AIKG-SWFT
SWFT 简介
SWFT是一款Ascend算子编译器,有着极简编写、高性能等特征。当前作为AIKG Ascend310P算子生成后端。
AIKG-SWFT 分析
- SWFT python 表达更灵活,适合LLM代码生成
- 支持基础Ascend语法同时,扩展出更高阶的封装(例如:数据搬移支持任意长度,在SWFT内部做实际的repeat、block、stride设置)
- python写法与前端Sketch设计能大致对齐(
tile2slice, move2copy, vec_compute)
- 自动静态内存分配,无需现式控制buffer、设置pipeline等内容
参考代码
AIKG生成的 moe_token_unpermute_op 示例如下:
hidden = 7168
@sub_kernel(core_num=8)
def moe_token_unpermute_op_impl_npu(gm_permute_token, gm_sorted_idx, gm_probs, gm_output, tiling):
block_idx = get_block_idx()
# Initialize local output buffer
ub_idx = move_to_ub(gm_sorted_idx)
prob_ub = move_to_ub(gm_probs)
ub_tiling = move_to_ub(tiling)
token_num = move_to_scalar(ub_tiling[0])
top_k = move_to_scalar(ub_tiling[1])
tokens_per_core = move_to_scalar(ub_tiling[2])

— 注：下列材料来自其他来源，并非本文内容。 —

-- ==== Sys2Proof/Tests/Slice0.lean ====
section
/-!
SUPPORT. The model's own tests: words written out bit by bit from the formats of 30_encoding.md, ill-formed words and
parameter sets that the checks refuse, one-step tests whose results stand in the spec, and for every statement that has
hypotheses a witness that meets them. Each test's comment names where its expected result comes from.
-/
namespace Sys2Proof.Machine.Tests
open Sys2Proof Sys2Proof.Machine

/-! ## Decoding: each word bit by bit (R82 to R86) -/

theorem test_word_init : decodeTableWord 32 0b0000_0000000000000000000000000000 = some .init := by decide
theorem test_word_edge_hi : decodeTableWord 32 0b0001_00000000000_1_0000000011001000 = some (.edge .hi 200#16) := by
  decide
theorem test_word_edge_lo : decodeTableWord 32 0b0001_00000000000_0_1000000000000001 = some (.edge .lo 0x8001#16) := by
  decide
theorem test_word_capture : decodeTableWord 32 0b0010_00000000_10_0_1_0001001000110100 =
    some (.capture 2#2 .hi 0x1234#16) := by decide
theorem test_word_timeout : decodeTableWord 32 0b0011_0000000000000000000000000000 = some .timeout := by decide
theorem test_word_avail : decodeTableWord 32 0b0100_0000000000000000000000000000 = some .avail := by decide
theorem test_word_getdata : decodeTableWord 32 0b0101_000000000000000000000_1000001 = some (.getdata 65#7) := by decide
theorem test_word_start : decodeTableWord 32 0b0110_0000000000000000000000000000 = some .start := by decide
theorem test_word_status0 : decodeTableWord 32 0b0111_00000000000000000000000000_00 = some .statusControl := by decide
theorem test_word_status1 : decodeTableWord 32 0b0111_00000000000000000000000000_01 = some .statusCounters := by decide
theorem test_word_status2 : decodeTableWord 32 0b0111_00000000000000000000000000_10 = some .statusCapture := by decide

/-! ## Well-formedness: each check refuses an ill-formed term (R87, R88, R9) -/

/-- OP = 8; INIT with bit 0; EDGE with bit 17; CAPTURE with bit 17 and with bit 20; GETDATA with bit 7; STATUS with
SEL = 3 and with bit 2 (R88, R224). -/
theorem test_illegal_words :
    [0x80000000#32, 0x00000001#32, 0x10020000#32, 0x20020000#32, 0x20100000#32, 0x50000080#32, 0x70000003#32,
      0x70000004#32].all (fun w => !Word.legal w && (decodeTableWord 32 w.toNat).isNone) = true := by decide

/-- t0 > t1. -/
theorem test_wf_refuses_t0_above_t1 :
    { Config.tp with thrHi := { t0 := 301#16, t1 := 300#16, t2 := 500#16 } }.wf = false := by decide
/-- t1 > t2. -/
theorem test_wf_refuses_t1_above_t2 :
    { Config.tp with thrLo := { t0 := 100#16, t1 := 501#16, t2 := 500#16 } }.wf = false := by decide
/-- TW ≠ 16. -/
theorem test_wf_refuses_other_tw : { Config.tp with tw := 12 }.wf = false := by decide
/-- Equal thresholds are ordered (t0 ≤ t1 ≤ t2). -/
theorem test_wf_accepts_equal : { Config.tp with thrHi := { t0 := 7#16, t1 := 7#16, t2 := 7#16 } }.wf = true := by decide

/-! ## Small states -/

/-- Under TP, after INIT, in state `st` with `cur` bits received. -/
def small (st : ProtocolState) (ver : BitVec 2) (cur : BitVec 8) : State :=
  { State.reset with st := st, ver := ver, cur := cur }

/-- M16 of 95_test_vectors.md section 0 in a buffer. -/
def m16 : Memory :=
  [(0, 0xA#8), (1, 1#8), (2, 2#8), (3, 3#8), (6, 5#8), (8, 1#8), (9, 2#8), (10, 3#8), (11, 4#8), (12, 0xE#8), (13, 7#8),
    (14, 0xA#8), (15, 2#8)]

/-- READY with M16 received as version `v` (95_test_vectors.md section 2.10: cur = 64, n = 16). -/
def heldM16 (v : BitVec 2) : State := { small .ready v 64#8 with raw := m16 }

/-- The field test of a step that must answer a next state. -/
def answers (o : Host.Outcome State Fault Refusal) (p : State → Bool) : Bool :=
  match o with
  | .next t => p t
  | .fault _ => false
  | .refused _ => false

/-! ## One step of each command -/

/-- R220's example: INIT out of READY. -/
theorem test_init : answers (exec .init (heldM16 3#2))
    (fun t => t.st == .idle && t.cur == 0#8 && t.raw == [] && !t.rdy) = true := by decide
/-- R142's example: RXV3, pend = 1, lastBit = 1, cur = 5: a Short writes bit 1 at RAW[1] bit 1. -/
theorem test_edge_short : answers (exec (.edge .hi 100#16) { small .rxv3 3#2 5#8 with pend := true, lastBit := true })
    (fun t => t.raw == [(1, 2#8)] && t.cur == 6#8 && !t.pend) = true := by decide
/-- R143's example: RXV3, pend = 0, lastBit = 0, cur = 1: a Long writes 1 at RAW[0] bit 1. -/
theorem test_edge_long : answers (exec (.edge .lo 300#16) (small .rxv3 3#2 1#8))
    (fun t => t.raw == [(0, 2#8)] && t.cur == 2#8 && t.lastBit) = true := by decide
/-- R103's example: prevCap = 0xFF00, CAPTURE 0x0064 with one overflow gives 356, a Long. -/
theorem test_capture_wraps : answers (exec (.capture 1#2 .lo 0x0064#16) { State.reset with prevCap := 0xFF00#16 })
    (fun t => t.longCnt == 1 && t.prevCap == 0x0064#16) = true := by decide
/-- R103's example: the same with two overflows gives 0xFFFF, a Noise: FullReset(a). -/
theorem test_capture_overflows : answers (exec (.capture 2#2 .lo 0x0064#16) { State.reset with prevCap := 0xFF00#16 })
    (fun t => t.longCnt == 0 && t.trace == [.syncFailure] && t.prevCap == 0x0064#16) = true := by decide
/-- R170's example: RXV2, cur = 41. -/
theorem test_timeout_ends : answers (exec .timeout (small .rxv2 2#2 41#8))
    (fun t => t.st == .ready && t.ver == 2#2) = true := by decide
/-- R170: cur = 40 does not end the message. -/
theorem test_timeout_short : answers (exec .timeout { small .rxv2 2#2 40#8 with armed := true })
    (fun t => t.st == .rxv2 && !t.armed) = true := by decide
/-- R221's example. -/
theorem test_avail : answers (exec .avail (heldM16 3#2)) (fun t => t.resp == 1#32) = true := by decide
/-- 95_test_vectors.md section 2.10: GETDATA 18 on M16 as V3 answers 0x0000_0312 and OUT = M16 0 0. -/
theorem test_getdata_delivers : answers (exec (.getdata 18#7) (heldM16 3#2))
    (fun t => t.resp == 0x00000312#32 && t.st == .idle && t.out == m16) = true := by decide
/-- 95_test_vectors.md section 2.10: GETDATA 15 is turned away (F2). -/
theorem test_getdata_small_buffer : answers (exec (.getdata 15#7) (heldM16 3#2))
    (fun t => t.resp == 0#32 && t.st == .ready) = true := by decide
/-- R222's example. -/
theorem test_start : answers (exec .start (heldM16 3#2))
    (fun t => t.st == .idle && t.cur == 0#8 && t.ver == 0#2 && t.raw == m16) = true := by decide
/-- R223's example: right after a V3 commit. -/
theorem test_status_control : answers (exec .statusControl { small .rxv3 3#2 1#8 with armed := true })
    (fun t => t.resp == 0x0001010D#32) = true := by decide
/-- R223: bits 7:0 shortCnt, bits 15:8 longCnt. -/
theorem test_status_counters : answers (exec .statusCounters { State.reset with shortCnt := 0x12, longCnt := 0x34 })
    (fun t => t.resp == 0x00003412#32) = true := by decide
/-- R223: prevCap. -/
theorem test_status_capture : answers (exec .statusCapture { State.reset with prevCap := 0xBEEF#16 })
    (fun t => t.resp == 0x0000BEEF#32) = true := by decide
/-- R224's example: EDGE with bit 17 set. -/
theorem test_illegal_step : answers (step (State.reset.withFetchWord 32 0x10020000))
    (fun t => t.resp == 0x80000000#32 && t.shortCnt == 0) = true := by decide

/-! ## Witnesses: the hypotheses of each statement can be met -/

/-- IDLE after 21 Shorts, on an instance whose RAW holds one bit (log 9). -/
def oneBit : State :=
  { State.afterInit { Config.tp with consts := { Constants.source with capBits := 1 } } with shortCnt := 21 }

/-- One command on CMD. -/
def offered (w : Word) (s : State) : State := { s with pending := [{ cmd := w, now := 7 }] }

/-- A state that meets the invariant and is not reset: a held V3 packet. -/
theorem held_invariant : Invariant (heldM16 3#2) where
  buffers := ⟨by decide, by decide, by decide, by decide, by decide, by decide⟩
  idle := fun h => nomatch h
  cursor_inside := fun _ => by decide
  rxv3 := fun h => nomatch h
  rxv2 := fun h => nomatch h
  ready_ver := fun _ => .inr rfl
  ready_disarmed := fun _ => rfl
  ready_bits := fun _ => .inl (by decide)
  idle_counts := fun h => nomatch h
  short_width := by decide
  long_width := by decide
  dt_width := by decide
  unarmed_short := fun _ h => nomatch h

/-- A receiving state that meets the invariant with the timer not armed. -/
theorem unarmed_invariant : Invariant (small .rxv2 2#2 40#8) where
  buffers := ⟨rfl, rfl, rfl, rfl, rfl, rfl⟩
  idle := fun h => nomatch h
  cursor_inside := fun _ => by decide
  rxv3 := fun h => nomatch h
  rxv2 := fun _ => rfl
  ready_ver := fun h => nomatch h
  ready_disarmed := fun h => nomatch h
  ready_bits := fun h => nomatch h
  idle_counts := fun h => nomatch h
  short_width := by decide
  long_width := by decide
  dt_width := by decide
  unarmed_short := fun _ _ _ => by decide

theorem witness_EncodeOfDecode : ∃ w i, decode w = .ok i := ⟨0x50000040#32, .getdata 64#7, rfl⟩
theorem witness_IllegalWords : ∃ w, Word.legal w = false := ⟨0x70000003#32, by decide⟩
theorem witness_StepRunsDecodedCommand : ∃ (s : State) (c : CommandIn) (rest : List CommandIn) (i : Instr),
    s.cfg.wf = true ∧ s.pending = c :: rest ∧ decode c.cmd = .ok i :=
  ⟨offered 0x60000000#32 State.reset, _, _, .start, by decide, rfl, rfl⟩
theorem witness_StepOnIllegalWord : ∃ (s : State) (c : CommandIn) (rest : List CommandIn) (e : Illegal),
    s.cfg.wf = true ∧ s.pending = c :: rest ∧ decode c.cmd = .error e :=
  ⟨offered 0x10020000#32 State.reset, _, _, .reservedField, by decide, rfl, rfl⟩
theorem witness_StepWaitsForCommand : ∃ s : State, s.cfg.wf = true ∧ s.pending = [] := ⟨State.reset, by decide, rfl⟩
theorem witness_IllFormedParametersRefused : ∃ s : State, s.cfg.wf = false :=
  ⟨State.afterInit { Config.tp with tw := 12 }, by decide⟩
theorem witness_StepNeverFaults : ∃ s : State, s.cfg.consts = Constants.source := ⟨heldM16 2#2, rfl⟩
theorem witness_StepKeepsInvariant : ∃ s t : State, Invariant s ∧ step s = .next t :=
  ⟨heldM16 3#2, _, held_invariant, rfl⟩
theorem witness_ProtocolTransitions : ∃ s t : State, step s = .next t ∧ s.st.receiving = true ∧ t.st = .ready :=
  ⟨offered 0x100101F4#32 (small .rxv3 3#2 40#8), _, rfl, by decide, by decide⟩
theorem witness_RawChangesOnlyWhileReceiving : ∃ (i : Instr) (s t : State), exec i s = .next t ∧ t.raw ≠ s.raw :=
  ⟨.edge .lo 300#16, small .rxv3 3#2 1#8, _, rfl, by decide⟩
theorem witness_RawChanges_oneBit : ∃ t : State, exec (.edge .lo 300#16) { oneBit with raw := [(0, 1#8)] } = .next t ∧
    t.raw ≠ [(0, 1#8)] ∧ t.st = .idle ∧ rawBits oneBit.cfg.consts ≤ 1 := ⟨_, rfl, by decide, by decide, by decide⟩
theorem witness_ReadyIsLeftOnlyByReArm : ∃ (i : Instr) (s t : State),
    exec i s = .next t ∧ s.st = .ready ∧ t.st ≠ .ready := ⟨.start, heldM16 3#2, _, rfl, rfl, by decide⟩
theorem witness_RearmStrobe : ∃ (i : Instr) (s t : State), exec i s = .next t ∧ t.rearm = true :=
  ⟨.edge .lo 300#16, small .rxv3 3#2 1#8, _, rfl, by decide⟩
theorem witness_FullResetsAndCauses : ∃ (i : Instr) (c : PulseClass) (s t : State),
    exec i s = .next t ∧ pulseClass i s = some c ∧ resetCause c s = some .syncFailure :=
  ⟨.edge .hi 500#16, .noise, small .rxv3 3#2 39#8, _, rfl, by decide, by decide⟩
theorem witness_FullResetsAndCauses_other : ∃ (i : Instr) (s t : State),
    exec i s = .next t ∧ pulseClass i s = none ∧ ∀ m, i ≠ .getdata m :=
  ⟨.timeout, small .rxv2 2#2 41#8, _, rfl, rfl, fun _ h => nomatch h⟩
theorem witness_StepConsumesOneCommand : ∃ s t : State, step s = .next t ∧ s.pending ≠ [] :=
  ⟨offered 0x40000000#32 State.reset, _, rfl, by decide⟩
theorem witness_DedupAndOutput : ∃ (i : Instr) (s t : State),
    exec i s = .next t ∧ i ≠ .init ∧ t.dd ≠ s.dd ∧ t.out ≠ s.out :=
  ⟨.getdata 18#7, { heldM16 2#2 with now := 5000 }, _, rfl, by decide, by decide, by decide⟩
theorem witness_AvailReportsReady : ∃ s u : State, s.st = .ready ∧ u.st ≠ .ready :=
  ⟨heldM16 3#2, State.reset, rfl, by decide⟩
theorem witness_StartReArms : ∃ s u : State, s.st = .ready ∧ u.st ≠ .ready :=
  ⟨heldM16 2#2, small .rxv3 3#2 12#8, rfl, by decide⟩
/-- Both sides of the bound: cur = 41 and cur = 40. -/
theorem witness_TimeoutEndsLongMessages : ∃ s u : State,
    (s.cfg.timeoutEffect = .effective ∧ (s.st = .rxv3 ∨ s.st = .rxv2) ∧ s.cfg.consts.minBitsTmo < s.cur.toNat) ∧
    ¬(u.cfg.timeoutEffect = .effective ∧ (u.st = .rxv3 ∨ u.st = .rxv2) ∧
      u.cfg.consts.minBitsTmo < u.cur.toNat) :=
  ⟨small .rxv2 2#2 41#8, small .rxv2 2#2 40#8, by decide, by decide⟩
theorem witness_UnarmedTimeoutHasNoEffect : ∃ s : State,
    Invariant s ∧ s.st.receiving = true ∧ s.armed = false ∧ s.cfg.timeoutEffect = .effective :=
  ⟨small .rxv2 2#2 40#8, unarmed_invariant, rfl, rfl, rfl⟩
theorem witness_PseudoPulsesYieldTheirClass : ∃ (c : Config) (ph : Phase),
    c.wf = true ∧ (triple c ph).t0 < (triple c ph).t1 ∧ (triple c ph).t1 < (triple c ph).t2 :=
  ⟨Config.tp, .hi, by decide, by decide, by decide⟩
theorem witness_CaptureIsEdgeOfElapsed : ∃ s u : State,
    (s.cfg.ovf1Mode = .modular ∧ u.cfg.ovf1Mode = .clamp) ∧
    (0#2).toNat = 0 ∧ (1#2).toNat = 1 ∧ 2 ≤ (2#2).toNat ∧ 2 ≤ (3#2).toNat :=
  ⟨State.reset, State.afterInit { Config.tp with ovf1Mode := .clamp }, by decide⟩
theorem witness_MaximumWidthIsNoise : ∃ c : Config, c.wf = true ∧ c.thrHi.t2 = 0xFFFF#16 :=
  ⟨{ Config.tp with thrHi := { t0 := 1#16, t1 := 2#16, t2 := 0xFFFF#16 } }, by decide⟩
theorem witness_EdgeInReadyDiscarded : ∃ s : State, s.st = .ready := ⟨heldM16 3#2, rfl⟩
theorem witness_PulseFrame : ∃ (i : Instr) (c : PulseClass) (s t : State),
    pulseClass i s = some c ∧ exec i s = .next t ∧ rawTarget c s = some 1 ∧ s.st.receiving = true ∧ t.st ≠ .idle :=
  ⟨.edge .hi 100#16, .short, { small .rxv3 3#2 5#8 with pend := true }, _, by decide, rfl, by decide, rfl, by decide⟩
theorem witness_PulseFrame_ready : ∃ (i : Instr) (c : PulseClass) (s t : State),
    pulseClass i s = some c ∧ exec i s = .next t ∧ rawTarget c s = none ∧ s.st = .ready :=
  ⟨.capture 0#2 .hi 100#16, .short, heldM16 3#2, _, by decide, rfl, by decide, rfl⟩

for i in dynamic_loop(tokens_per_core):
start_token = block_idx * tokens_per_core + i
tmp_s = Scalar("FP16", 0.0)
local_out = vector_dup(tmp_s, [1, hidden], False)
for k in dynamic_loop(top_k):
# Load sorted_idx
idx = move_to_scalar(ub_idx[k * token_num + start_token])
# Load permute_token row
dst_row = slice_to_ub(gm_permute_token, [idx, 0], slicesize=[1, hidden])
# Load prob
prob = move_to_scalar(prob_ub[start_token, k])
# # Compute weighted row and accumulate
weighted_row = vmuls(dst_row, prob)
local_out = vadd(local_out, weighted_row)
# Write back to GM
insert_to_gm(gm_output, local_out, [start_token, 0], slicesize=[1, hidden])